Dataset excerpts
=-=-=
theorem exec_releaseCut_cuts {s : State} {l : Lane} {n : Nat} (hr : s.resetIn = false)
    (hw : s.waiting (isBusyEntry l) = some (.busyEntry l)) (hg : (s.lane l).state = .green)
    (hc : (s.lane l).cut = false) (hz : (s.lane l).size = some n) (hp : (s.lane l).passages < n) :
    exec (.releaseCut l) s = .next (tryEndGreen l (s.busyTaken l)) := by
  rw [exec_releaseCut hr hw]
  exact congrArg _ (if_pos ((cuttable_iff _ l).2 ⟨hg, hc, n, hz, hp⟩))

/-- Settles O45: each row ends the green by `greenToAmber`; an entry to BUSY sets the flag and may end it. -/
theorem greensEndInAmberAndBusyMergesCut : Obligations.GreensEndInAmberAndBusyMergesCut := by
  refine ⟨fun s l i t0 d n k g hr hs ho hm hd hz hg hk hi => ?_, fun s l hr hw => ⟨fun h => ?_, ?_⟩⟩
  · have hx : exec i s = .next (greenToAmber l s) := by
      obtain ⟨rfl, he⟩ | ⟨rfl, he⟩ := hi
      · refine exec_minGreenElapsed_green hr ⟨hs, (greenFor_iff ho _).2 hm, (greenEnds_iff ho hd hz).2 ?_⟩
        rw [hk]
        obtain he | he | he := he
        · exact .inr (.inl he)
        · exact .inl he
        · exact .inr (.inr he)
      · exact exec_greenDurationElapsed hr hs ho hd hm he
    have cut := greenToAmber_cutWritten l s
    refine ⟨_, hx, greenToAmber_only l s, greenToAmber_becomes s l, ?_, cut.1, fun hc => ⟨?_, cut.counts hc⟩⟩
    · rw [greenToAmber_handoffs, releaseEnds_some l hg]
    · rintro rec w hrec rfl
      obtain rfl : rec = s.cutRecord l := by rw [hrec, State.cutRecord, hg, hz, hk]; rfl
      obtain ⟨hlog, hlink⟩ := cut.2 hc _ rfl
      rw [hlog, hlink]
      refine ⟨rfl, rfl, rfl, fun hroom => ?_⟩
      rw [(writeRec_room hroom).1]
  · have hn : ¬(State.cuttable { s with handoffs := s.handoffs.erase (.busyEntry l) } l = true) := by
      rw [cuttable_iff]
      rintro ⟨hg, hc, n, hz, hp⟩
      obtain h | h | ⟨m, hm, hle⟩ := h
      · exact h hg
      · exact absurd (hc.symm.trans h) (by decide)
      · obtain rfl : m = n := Option.some.inj (hm.symm.trans hz)
        exact absurd hp (Nat.not_lt.2 hle)
    rw [exec_releaseCut hr hw]
    exact congrArg _ (if_neg hn)
  · rintro n t0 hg hc hz hp ho r u rfl rfl
    have hx := exec_releaseCut_cuts hr hw hg hc hz hp
    have own := (lane_busyTaken s l l).trans (if_pos rfl)
    have hover := greenOver_iff (s := s.busyTaken l) (l := l) (t0 := t0) (by rw [own]; exact ho)
    refine ⟨fun hm => ?_, fun hm => ⟨_, hx, ?_, ?_, ?_, ?_⟩⟩
    · have stands : ¬(s.busyTaken l).greenOver l := fun k => by
        obtain ⟨-, hmin, -⟩ := hover.1 k
        exact absurd hmin (Nat.not_le.2 hm)
      rw [hx, tryEndGreen_stands stands]
      rfl
    · exact ((busyTaken_only s l).mono (cs := laneParts)).andThen (tryEndGreen_only l _)
    all_goals rw [tryEndGreen_ends (hover.2 ⟨by rw [own]; exact hg, hm, .inr (.inr (.inl (by rw [own])))⟩)]
    · have k := (greenToAmber_becomes (s.busyTaken l) l).since (s := s)
        (fun m h => (lane_busyTaken s l m).trans (if_neg h)) rfl
      rw [own] at k
      exact k
    · rw [greenToAmber_handoffs, own]
      rfl
    · exact greenToAmber_cutWritten l (s.busyTaken l)

/-! ### A lane takes the governing entry (R59, R60, R63, R64, R66) -/

/-- The state in which a lane has read the entry handed to it. -/
def State.govRead (s : State) (l : Lane) (g : Option Gov) : State :=
  { s with lanes := s.lanes.set l { s.lane l with gov := g }, handoffs := s.handoffs.erase (.laneGov l g) }

theorem lane_govRead (s : State) (l m : Lane) (g : Option Gov) :
    (s.govRead l g).lane m = if m = l then { s.lane l with gov := g } else s.lane m := Quad.get_set _ _ _ _

theorem govRead_own (s : State) (l : Lane) (g : Option Gov) : (s.govRead l g).lane l = { s.lane l with gov := g } :=
  (lane_govRead s l l g).trans (if_pos rfl)

theorem govRead_only (s : State) (l : Lane) (g : Option Gov) : Only [.lanes, .handoffs] s (s.govRead l g) := by
  intro b hb; cases b <;> simp_all [agree, State.govRead]

/-- The state in which the entry handed to a lane has been taken, and not yet read. -/
def State.govTaken (s : State) (l : Lane) (g : Option Gov) : State :=
  { s with handoffs := s.handoffs.erase (.laneGov l g) }

theorem exec_laneGoverningChange {s : State} {l : Lane} {g : Option Gov} (hr : s.resetIn = false)
    (hw : s.waiting (isLaneGov l) = some (.laneGov l g)) :
    exec (.laneGoverningChange l) s = .next (laneTakes l g (s.govTaken l g)) := by
  have taken : takeLaneGov l s = laneTakes l g (s.govTaken l g) := by
    unfold takeLaneGov
    rw [hw]
    exact congrArg (laneTakes l g) (takeOff_eq hw)
  rw [← taken]
  exact taken_now (f := takeLaneGov l) hr (by rw [hw]; rfl)

section
variable {s : State} {l : Lane}

theorem govTaken_state {st : LaneState} (g : Option Gov) (hs : (s.lane l).state = st) :
    ((s.govTaken l g).lane l).state = st := hs

theorem govTaken_metering (l : Lane) (g : Option Gov) :
    (s.govTaken l g).metering = true ↔ s.site.state = .metering := by
  simp [State.metering, State.govTaken]

theorem laneTakes_reads (g : Option Gov) (h : s.site.state ≠ .metering ∨ (s.lane l).state = .off ∨
    (s.lane l).state = .warning ∨ (s.lane l).state = .amber) :
    laneTakes l g (s.govTaken l g) = s.govRead l g := by
  unfold laneTakes
  obtain h | h | h | h := h
  · exact if_neg (mt (govTaken_metering l g).1 h)
  all_goals
    rw [govTaken_state g h]
    exact ite_self _

theorem laneTakes_green (g : Option Gov) (hm : s.site.state = .metering) (hs : (s.lane l).state = .green) :
    laneTakes l g (s.govTaken l g) =
      if govIs g .clearout then greenToOpen l (s.govRead l g) else tryEndGreen l (s.govRead l g) := by
  unfold laneTakes
  rw [govTaken_state g hs]
  exact if_pos ((govTaken_metering l g).2 hm)

theorem laneTakes_opened (g : Option Gov) (hm : s.site.state = .metering) (hs : (s.lane l).state = .opened) :
    laneTakes l g (s.govTaken l g) = tryCloseOpen l (s.govRead l g) := by
  unfold laneTakes
  rw [govTaken_state g hs]
  exact if_pos ((govTaken_metering l g).2 hm)

theorem laneTakes_red (g : Option Gov) (hm : s.site.state = .metering) (hs : (s.lane l).state = .red) :
    laneTakes l g (s.govTaken l g) = settleRed l (s.govRead l g) := by
  unfold laneTakes
  rw [govTaken_state g hs]
  exact if_pos ((govTaken_metering l g).2 hm)

/-- In METERING a lane that has read CLEAROUT stays OPEN, and any other OPEN closes from min_green. -/
theorem govRead_openCloses (g : Option Gov) (hm : s.site.state = .metering) (hs : (s.lane l).state = .opened) :
    (s.govRead l g).openCloses l = true ↔
      govIs g .clearout = false ∧ ∃ t0, (s.lane l).onsetAt = some t0 ∧ t0 + s.par .minGreen ≤ s.now := by
  rw [openCloses_iff, govRead_own]
  exact ⟨fun ⟨_, _, h⟩ => h, fun h => ⟨hs, hm, h⟩⟩

/-- In METERING a red opens that has read CLEAROUT, is past min_red and not queued. -/
theorem govRead_redOpens (g : Option Gov) (hm : s.site.state = .metering) (hs : (s.lane l).state = .red) :
    (s.govRead l g).redOpens l = true ↔
      govIs g .clearout = true ∧ (s.lane l).minRed = true ∧ (s.lane l).inQueue = false := by
  have site : (s.govRead l g).site.state = .metering := hm
  rw [redOpens_iff, govRead_own, site]
  simp [hs]
  tauto

end

/-- An operation of one lane that leaves the entry it read, and the other lanes. -/
def LaneAlone (l : Lane) (s t : State) : Prop :=
  (t.lane l).gov = (s.lane l).gov ∧ ∀ m, m ≠ l → t.lane m = s.lane m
=-=-=
# [What you are asked to do]
Where a line above contains the word "next", copy that line.

# [Solution for this task]
    exec (.releaseCut l) s = .next (tryEndGreen l (s.busyTaken l)) := by
  · have hx : exec i s = .next (greenToAmber l s) := by
    exec (.laneGoverningChange l) s = .next (laneTakes l g (s.govTaken l g)) := by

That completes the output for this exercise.